Code review comment for ~dirk.zimoch/epics-base:iocLogClientFixes

Revision history for this message
Dirk Zimoch (dirk.zimoch) wrote :

The send() trick with 0 bytes does not work on all systems. It seems to depend on the Linux kernel version as well.

I am testing now a different solution. On Linux the call ioctl(sock, TIOCOUTQ, &unsent) gives the number of unsent bytes in the TCP output queue. This allows to keep the unsent bytes in the buffer in case it turns out later that the connection is broken.

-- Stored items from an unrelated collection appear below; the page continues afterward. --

/-- The lanes and the v registers that an instruction reads or writes. -/
def touched (x : Ex) : Instr → Mask × List Nat
  | .iadd o => (x.active o.g, rr o.d 1 ++ rr o.a 1 ++ rs o.b 1)
  | .isub o => (x.active o.g, rr o.d 1 ++ rr o.a 1 ++ rs o.b 1)
  | .iaddSat o => (x.active o.g, rr o.d 1 ++ rr o.a 1 ++ rs o.b 1)
  | .isubSat o => (x.active o.g, rr o.d 1 ++ rr o.a 1 ++ rs o.b 1)
  | .iminI o => (x.active o.g, rr o.d 1 ++ rr o.a 1 ++ rs o.b 1)
  | .imaxI o => (x.active o.g, rr o.d 1 ++ rr o.a 1 ++ rs o.b 1)
  | .iminN o => (x.active o.g, rr o.d 1 ++ rr o.a 1 ++ rs o.b 1)
  | .imaxN o => (x.active o.g, rr o.d 1 ++ rr o.a 1 ++ rs o.b 1)
  | .iabs o => (x.active o.g, rr o.d 1 ++ rr o.a 1)
  | .ineg o => (x.active o.g, rr o.d 1 ++ rr o.a 1)
  | .idiff o => (x.active o.g, rr o.d 1 ++ rr o.a 1 ++ rs o.b 1)
  | .lea1 o => (x.active o.g, rr o.d 2 ++ rr o.a 2 ++ rs o.b 1)
  | .lea2 o => (x.active o.g, rr o.d 2 ++ rr o.a 2 ++ rs o.b 1)
  | .lea3 o => (x.active o.g, rr o.d 2 ++ rr o.a 2 ++ rs o.b 1)
  | .lea4 o => (x.active o.g, rr o.d 2 ++ rr o.a 2 ++ rs o.b 1)
  | .iaddw o => (x.active o.g, rr o.d 2 ++ rr o.a 2 ++ rs o.b 2)
  | .isubw o => (x.active o.g, rr o.d 2 ++ rr o.a 2 ++ rs o.b 2)
  | .and o => (x.active o.g, rr o.d 1 ++ rr o.a 1 ++ rs o.b 1)
  | .or o => (x.active o.g, rr o.d 1 ++ rr o.a 1 ++ rs o.b 1)
  | .xor o => (x.active o.g, rr o.d 1 ++ rr o.a 1 ++ rs o.b 1)
  | .andn o => (x.active o.g, rr o.d 1 ++ rr o.a 1 ++ rs o.b 1)
  | .orn o => (x.active o.g, rr o.d 1 ++ rr o.a 1 ++ rs o.b 1)
  | .not o => (x.active o.g, rr o.d 1 ++ rr o.a 1)
  | .shl o => (x.active o.g, rr o.d 1 ++ rr o.a 1 ++ rs o.b 1)
  | .shrN o => (x.active o.g, rr o.d 1 ++ rr o.a 1 ++ rs o.b 1)
  | .shrI o => (x.active o.g, rr o.d 1 ++ rr o.a 1 ++ rs o.b 1)
  | .rotl o => (x.active o.g, rr o.d 1 ++ rr o.a 1 ++ rs o.b 1)
  | .popc o => (x.active o.g, rr o.d 1 ++ rr o.a 1)
  | .clz o => (x.active o.g, rr o.d 1 ++ rr o.a 1)
  | .brev o => (x.active o.g, rr o.d 1 ++ rr o.a 1)
  | .bytsel o => (x.active o.g, rr o.d 1 ++ rr o.a 1 ++ rs o.b 1)
  | .imul o => (x.active o.g, rr o.d 1 ++ rr o.a 1 ++ rs o.b 1)
  | .imulhI o => (x.active o.g, rr o.d 1 ++ rr o.a 1 ++ rs o.b 1)
  | .imulhN o => (x.active o.g, rr o.d 1 ++ rr o.a 1 ++ rs o.b 1)
  | .imulwI o => (x.active o.g, rr o.d 2 ++ rr o.a 1 ++ rs o.b 1)
  | .imulwN o => (x.active o.g, rr o.d 2 ++ rr o.a 1 ++ rs o.b 1)
  | .imad o => (x.active o.g, rr o.d 1 ++ rr o.a 1 ++ rr o.b 1 ++ rr o.c 1)
  | .imadW o => (x.active o.g, rr o.d 2 ++ rr o.a 1 ++ rr o.b 1 ++ rr o.c 2)
  | .bfe o => (x.active o.g, rr o.d 1 ++ rr o.a 1 ++ rr o.c 1)
  | .bfi o => (x.active o.g, rr o.d 1 ++ rr o.a 1 ++ rr o.b 1 ++ rr o.c 1)
  | .iset o => (x.active o.g, rr o.a 1 ++ rs o.b 1)
  | .mov o => (x.active o.g, rr o.d 1 ++ rs o.b 1)
  | .sel o => (x.active ⟨7, false⟩, rr o.d 1 ++ rr o.a 1 ++ rs o.b 1)
  | .movu o => (x.active o.g, rr o.d 1)
  | .movs o => (x.active o.g, rr o.d 1)
  | .iaddi o => (x.active ⟨o.p, false⟩, rr o.d 1 ++ rr o.a 1)
  | .andi o => (x.active ⟨o.p, false⟩, rr o.d 1 ++ rr o.a 1)
  | .ori o => (x.active ⟨o.p, false⟩, rr o.d 1 ++ rr o.a 1)
  | .xori o => (x.active ⟨o.p, false⟩, rr o.d 1 ++ rr o.a 1)
  | .shi o => (x.active ⟨o.p, false⟩, rr o.d 1 ++ rr o.a 1)
  | .movi o => (x.active ⟨o.p, false⟩, rr o.d 1)
  | .fadd o => (x.active o.g, rr o.d 1 ++ rr o.a 1 ++ rs o.b 1)
  | .fsub o => (x.active o.g, rr o.d 1 ++ rr o.a 1 ++ rs o.b 1)
  | .fmul o => (x.active o.g, rr o.d 1 ++ rr o.a 1 ++ rs o.b 1)
  | .fmin o => (x.active o.g, rr o.d 1 ++ rr o.a 1 ++ rs o.b 1)
  | .fmax o => (x.active o.g, rr o.d 1 ++ rr o.a 1 ++ rs o.b 1)
  | .fabs o => (x.active o.g, rr o.d 1 ++ rr o.a 1)
  | .fneg o => (x.active o.g, rr o.d 1 ++ rr o.a 1)
  | .fcopysign o => (x.active o.g, rr o.d 1 ++ rr o.a 1 ++ rs o.b 1)
  | .ffrac o => (x.active o.g, rr o.d 1 ++ rr o.a 1)
  | .fclass o => (x.active o.g, rr o.d 1 ++ rr o.a 1)
  | .frintRn o => (x.active o.g, rr o.d 1 ++ rr o.a 1)
  | .frintRz o => (x.active o.g, rr o.d 1 ++ rr o.a 1)
  | .frintRm o => (x.active o.g, rr o.d 1 ++ rr o.a 1)
  | .frintRp o => (x.active o.g, rr o.d 1 ++ rr o.a 1)
  | .faddRz o => (x.active o.g, rr o.d 1 ++ rr o.a 1 ++ rs o.b 1)
  | .faddRm o => (x.active o.g, rr o.d 1 ++ rr o.a 1 ++ rs o.b 1)
  | .faddRp o => (x.active o.g, rr o.d 1 ++ rr o.a 1 ++ rs o.b 1)
  | .fmulRz o => (x.active o.g, rr o.d 1 ++ rr o.a 1 ++ rs o.b 1)
  | .fmulRm o => (x.active o.g, rr o.d 1 ++ rr o.a 1 ++ rs o.b 1)
  | .fmulRp o => (x.active o.g, rr o.d 1 ++ rr o.a 1 ++ rs o.b 1)
  | .ffma o => (x.active o.g, rr o.d 1 ++ rr o.a 1 ++ rr o.b 1 ++ rr o.c 1)
  | .ffms o => (x.active o.g, rr o.d 1 ++ rr o.a 1 ++ rr o.b 1 ++ rr o.c 1)
  | .hfma2F16 o => (x.active o.g, rr o.d 1 ++ rr o.a 1 ++ rr o.b 1 ++ rr o.c 1)
  | .hfma2Bf16 o => (x.active o.g, rr o.d 1 ++ rr o.a 1 ++ rr o.b 1 ++ rr o.c 1)
  | .frcp o => (x.active o.g, rr o.d 1 ++ rr o.a 1)
  | .frsq o => (x.active o.g, rr o.d 1 ++ rr o.a 1)
  | .fsqrt o => (x.active o.g, rr o.d 1 ++ rr o.a 1)
  | .fex2 o => (x.active o.g, rr o.d 1 ++ rr o.a 1)
  | .flg2 o => (x.active o.g, rr o.d 1 ++ rr o.a 1)
  | .fsint o => (x.active o.g, rr o.d 1 ++ rr o.a 1)
  | .fcost o => (x.active o.g, rr o.d 1 ++ rr o.a 1)
  | .ftanh o => (x.active o.g, rr o.d 1 ++ rr o.a 1)
  | .flogi o => (x.active o.g, rr o.d 1 ++ rr o.a 1)
  | .fset o => (x.active o.g, rr o.a 1 ++ rs o.b 1)
  | .cvt o => (x.active o.g, rr o.d (if o.f == 8 || o.f == 9 then 2 else 1) ++ rs o.a (if o.f == 10 || o.f == 11 then 2 else 1))
  | .pk2F16 o => (x.active o.g, rr o.d 1 ++ rr o.a 1 ++ rr o.b 1)
  | .pk2Bf16 o => (x.active o.g, rr o.d 1 ++ rr o.a 1 ++ rr o.b 1)
  | .pk4E4m3 o => (x.active o.g, rr o.d 1 ++ rr o.a 2 ++ rr o.b 2)
  | .pk4E5m2 o => (x.active o.g, rr o.d 1 ++ rr o.a 2 ++ rr o.b 2)
  | .pk8E2m1 o => (x.active o.g, rr o.d 1 ++ rr o.a 4 ++ rr o.b 4)
  | .pk4E4m3Sat o => (x.active o.g, rr o.d 1 ++ rr o.a 2 ++ rr o.b 2)
  | .pk4E5m2Sat o => (x.active o.g, rr o.d 1 ++ rr o.a 2 ++ rr o.b 2)
  | .upk2F16 o => (x.active o.g, rr o.d 2 ++ rr o.a 1)
  | .upk2Bf16 o => (x.active o.g, rr o.d 2 ++ rr o.a 1)
  | .upk4E4m3 o => (x.active o.g, rr o.d 4 ++ rr o.a 1)
  | .upk4E5m2 o => (x.active o.g, rr o.d 4 ++ rr o.a 1)
  | .upk8E2m1 o => (x.active o.g, rr o.d 8 ++ rr o.a 1)
  | .dp4E4m3 o => (x.active o.g, rr o.d 1 ++ rr o.a 1 ++ rr o.b 1 ++ rr o.c 1)
  | .dp4E5m2 o => (x.active o.g, rr o.d 1 ++ rr o.a 1 ++ rr o.b 1 ++ rr o.c 1)
  | .idp4I8 o => (x.active o.g, rr o.d 1 ++ rr o.a 1 ++ rr o.b 1 ++ rr o.c 1)
  | .idp4N8 o => (x.active o.g, rr o.d 1 ++ rr o.a 1 ++ rr o.b 1 ++ rr o.c 1)
  | .pand _ => (0, [])
  | .por _ => (0, [])
  | .pxor _ => (0, [])
  | .pnot _ => (0, [])
  | .ppack o => (x.active o.g, rr o.d 1 ++ rr o.a 1)
  | .punpk o => (x.active o.g, rr o.a 1)
  | .pmov _ => (0, [])
  | .lxcAt o => (x.active o.g, rr o.d 1 ++ rr o.a 1 ++ rs o.b 1)
  | .lxcFlip o => (x.active o.g, rr o.d 1 ++ rr o.a 1 ++ rs o.b 1)
  | .lxcBelow o => (x.active o.g, rr o.d 1 ++ rr o.a 1 ++ rs o.b 1)
  | .lxcAbove o => (x.active o.g, rr o.d 1 ++ rr o.a 1 ++ rs o.b 1)
  | .lany _ => (0, [])
  | .lall _ => (0, [])
  | .lmask o => (x.active o.g, rr o.d 1)
  | .lfirst _ => (0, [])
  | .lsum o => (x.active o.g, rr o.d 1 ++ rr o.a 1)
  | .lminI o => (x.active o.g, rr o.d 1 ++ rr o.a 1)
  | .lmaxI o => (x.active o.g, rr o.d 1 ++ rr o.a 1)
  | .lsame o => (x.active o.g, rr o.d 1 ++ rr o.a 1)
  | .bra _ => (0, [])
  | .brx o => (x.active o.g, rr o.a 2)
  | .brk _ => (0, [])
  | .jset _ => (0, [])
  | .jwait _ => (0, [])
  | .jdrop _ => (0, [])
  | .jget o => (x.active o.g, rr o.d 2)
  | .jput o => (x.active o.g, rr o.a 2)
  | .call _ => (0, [])
  | .callx o => (x.active o.g, rr o.a 2)
  | .ret o => (x.active o.g, [31])
  | .nop _ => (0, [])
  | .exit _ => (0, [])
  | .yield _ => (0, [])
  | .nap o => (x.active o.g, rs o.b 1)
  | .ld o => (x.active o.g, rr o.d (wide o.z.toNat) ++ rr o.a 2)
  | .st o => (x.active o.g, rr o.d (wide o.z.toNat) ++ rr o.a 2)
  | .pref o => (x.active o.g, rr o.a 2)
  | .cline o => (x.active o.g, rr o.a 2)
  | .sld o => (x.active o.g, rr o.d (wide o.z.toNat) ++ rr o.a 1)
  | .sst o => (x.active o.g, rr o.d (wide o.z.toNat) ++ rr o.a 1)
  | .atom o => (x.active o.g, (if o.op == 12 then [] else rr o.d (wide o.size.toNat)) ++ rr o.a 2 ++ (if o.op == 11 then [] else rr o.b (wide o.size.toNat * (if o.op == 9 then 2 else 1))))
  | .red o => (x.active o.g, (if o.op == 16 || o.op == 26 then rr o.d 1 else []) ++ rr o.a 2 ++ rr o.b (wide o.size.toNat))
  | .satom o => (x.active o.g, rr o.d (wide o.size.toNat) ++ rr o.a 1 ++ rr o.b (wide o.size.toNat * (if o.op == 9 then 2 else 1)))
  | .tbox o => (x.active o.g, rr o.d 2 ++ rr o.a 2 ++ rr o.c 8)
  | .ttri o => (x.active o.g, rr o.d 4 ++ rr o.a 2 ++ rr o.c 8)
  | .trace o => (x.active o.g, List.range 16 ++ rr (24 : BitVec 5) 8)
  | .rspawn o => (x.active o.g, rr o.d 1 ++ rs o.b 1 ++ List.range 16 ++ rr (24 : BitVec 5) 8)
  | .nexthit o => (x.active o.g, List.range 16)
  | .rend o => (x.active o.g, List.range 16)
  | .uadd _ => (0, [])
  | .usub _ => (0, [])
  | .umul _ => (0, [])
  | .umulhN _ => (0, [])
  | .uminI _ => (0, [])
  | .umaxI _ => (0, [])
  | .uminN _ => (0, [])
  | .umaxN _ => (0, [])
  | .uand _ => (0, [])
  | .uor _ => (0, [])
  | .uxor _ => (0, [])
  | .ushl _ => (0, [])
  | .ushrN _ => (0, [])
  | .ushrI _ => (0, [])
  | .upopc _ => (0, [])
  | .uclz _ => (0, [])
  | .umov _ => (0, [])
  | .uaddw _ => (0, [])
  | .uaddi _ => (0, [])
  | .uandi _ => (0, [])
  | .uori _ => (0, [])
  | .ushi _ => (0, [])
  | .umovi _ => (0, [])
  | .uset _ => (0, [])
  | .umovs _ => (0, [])
  | .ulaneFirst o => (laneBit (lowest x.sp.mask), rr o.a 1)
  | .ulaneIdx o => (x.sp.mask &&& idxBit (SSrc.val o.b x.uni), rr o.a 1)
  | .cand _ => (0, [])
  | .cor _ => (0, [])
  | .cxor _ => (0, [])
  | .cnot _ => (0, [])
  | .ubra _ => (0, [])
  | .ujmp _ => (0, [])
  | .tfence => (0, [])
  | .trap _ => (0, [])
  | .rtt => (0, [])
  | .bkpt => (0, [])
  | .flgr _ => (0, [])
  | .flgc _ => (0, [])
  | .mode _ => (0, [])
  | .moder _ => (0, [])
  | .mma _ => (0, [])
  | .mmaC _ => (0, [])
  | .mmag _ => (0, [])
  | .mmas _ => (0, [])
  | .accZero _ => (0, [])
  | .accCommit _ => (0, [])
  | .accDrop _ => (0, [])
  | .accMerge _ => (0, [])
  | .accPoison _ => (0, [])
  | .accld _ => (0, [])
  | .accst _ => (0, [])
  | .amap _ => (0, [])
  | .bplLd _ => (0, [])
  | .bplZero _ => (0, [])
  | .pairBind _ => (0, [])
  | .pairFree _ => (0, [])
  | .mwait _ => (0, [])
  | .rowact _ => (0, [])
  | .rowcon _ => (0, [])
  | .rowwr _ => (0, [])
  | .rowpre _ => (0, [])
  | .rowst _ => (0, [])
  | .rowwait _ => (0, [])
  | .smap _ => (0, [])
  | .sunmap _ => (0, [])
  | .sflush _ => (0, [])
  | .sinv _ => (0, [])
  | .spres _ => (0, [])
  | .shpush _ => (0, [])
  | .sgath _ => (0, [])
  | .syncAcqX _ => (0, [])
  | .syncAcqS _ => (0, [])
  | .syncAcqO _ => (0, [])
  | .syncRel _ => (0, [])
  | .sbind _ => (0, [])
  | .sunbind _ => (0, [])
  | .fenceAcq _ => (0, [])
  | .fenceRel _ => (0, [])
  | .fenceFull _ => (0, [])
  | .semaSig _ => (0, [])
  | .semaWait _ => (0, [])
  | .semaTry _ => (0, [])
  | .barArr _ => (0, [])
  | .barWait _ => (0, [])
  | .barSync _ => (0, [])
  | .ordopen _ => (0, [])
  | .qpush _ => (0, [])
  | .qpop _ => (0, [])
  | .cont _ => (0, [])
  | .cfork _ => (0, [])
  | .cjoin _ => (0, [])
  | .launch _ => (0, [])
  | .mcast _ => (0, [])
  | .send _ => (0, [])
  | .recvPost _ => (0, [])
  | .recvWait _ => (0, [])
  | .recvTest _ => (0, [])
  | .recvCancel _ => (0, [])
  | .placeShadow _ _ => (0, [])
  | .switchCore _ _ => (0, [])
  | .loadContext _ => (0, [])
  | .killContext _ => (0, [])
  | .tlbDrop _ => (0, [])
  | .icacheInvalidate _ => (0, [])
  | .lqtailWrite _ _ => (0, [])
  | .fqheadWrite _ _ => (0, [])
  | .fqreplayWrite _ _ => (0, [])
  | .eqheadWrite _ _ => (0, [])
  | .pwrcapWrite _ => (0, [])
  | .weightWrite _ _ => (0, [])
  | .queueEnable _ _ => (0, [])
  | .queueDisable _ _ => (0, [])
  | .registerWrite _ _ => (0, [])
  | .bar2Access _ _ _ _ => (0, [])
  | .fundamentalReset => (0, [])
  | .bootVerifyDone _ => (0, [])
  | .pairLinkLost => (0, [])
  | .trapEntry _ _ => (0, [])
  | .contextFault _ => (0, [])
  | .killDone _ => (0, [])
  | .switchTaken _ => (0, [])
  | .drainComplete _ => (0, [])
  | .loadStart _ => (0, [])
  | .loadComplete _ _ => (0, [])
  | .napExpiry _ _ _ => (0, [])
  | .yieldTimeout _ _ _ => (0, [])
  | .opportunisticMerge _ _ _ _ => (0, [])
  | .launchAccept _ => (0, [])
  | .heldHeaderEnqueue _ => (0, [])
  | .blockAdmit _ _ _ => (0, [])
  | .blockEnd _ => (0, [])
  | .joinBufferRetry _ _ => (0, [])
  | .timeWrap => (0, [])
  | .walkDone _ => (0, [])
  | .sliceRead _ _ => (0, [])
  | .sliceStore _ => (0, [])
  | .l1Reply _ _ => (0, [])
  | .l1Probe _ => (0, [])
  | .storeAck _ => (0, [])
  | .targetAccess _ => (0, [])
  | .rscAccess _ => (0, [])
  | .atomPerform _ => (0, [])
  | .redApply _ => (0, [])
  | .orderedRedArrival _ => (0, [])
  | .ordopenAnswer _ => (0, [])
  | .syncGrant _ => (0, [])
  | .semaCountTaken _ => (0, [])
  | .barPhaseComplete _ _ => (0, [])
  | .scratchRemoteAccess _ => (0, [])
  | .scratchFillLand _ => (0, [])
  | .scratchWbAck _ => (0, [])
  | .scratchProbe _ => (0, [])
  | .haloPushArrival _ _ => (0, [])
  | .haloPushDone _ => (0, [])
  | .rowOpenDone _ _ => (0, [])
  | .rowCloseStart _ _ => (0, [])
  | .rowCloseDone _ _ => (0, [])
  | .rowHoldExpiry _ _ => (0, [])
  | .rowRefresh _ _ => (0, [])
  | .internalActivation _ _ _ => (0, [])
  | .rowTransferStart _ => (0, [])
  | .rowTransferEnd _ => (0, [])
  | .rowReactivation _ _ => (0, [])
  | .matrixOpStart _ => (0, [])
  | .matrixOpComplete _ => (0, [])
  | .engineJobStart _ => (0, [])
  | .engineJobComplete _ => (0, [])
  | .messageArrival _ => (0, [])
  | .messageResend _ => (0, [])
  | .tvuAccept _ _ => (0, [])
  | .traversalDone _ _ _ => (0, [])
  | .treeletFill _ _ _ => (0, [])
  | .treeletPrefetch _ _ _ => (0, [])
  | .rayEnterSaffron _ _ => (0, [])
  | .rayRefill _ _ _ => (0, [])
  | .episodeFormFull _ _ => (0, [])
  | .episodeFormPatience _ _ => (0, [])
  | .episodeFormDrain _ _ => (0, [])
  | .powerRemoved => (0, [])
  | .pairLinkUp => (0, [])
  | .pairFlitReplay => (0, [])
  | .pairedContextLost _ => (0, [])
  | .tvuLaneTestDone _ => (0, [])
  | .orderedRedResend _ => (0, [])
  | .engineCardEntry _ => (0, [])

On macOS there seems to be a similar functionality with getsockopt(sock, SOL_SOCKET, SO_NWRITE, &unsent), but I cannot test because I have no mac.

Other Unix flavors may or may not have such a feature.

For vxWorks I could not find a way to get the number of unsent bytes, neither for version 5.5 nor for 6.7.

I don't know about RTEMS.

On Windows 10 the number of unsent bytes should be available with WSAIoctl(sock, SIO_TCP_INFO, ..._). I spent most of last week to find out why it is not working before finding out that the Win 10 version I got was too old. I am upgrading now. Older Windows versions seem to have no way to find out the number of unsent bytes.

So I can mitigate the problem of message loss for some clients but not for all. Depending on the OS.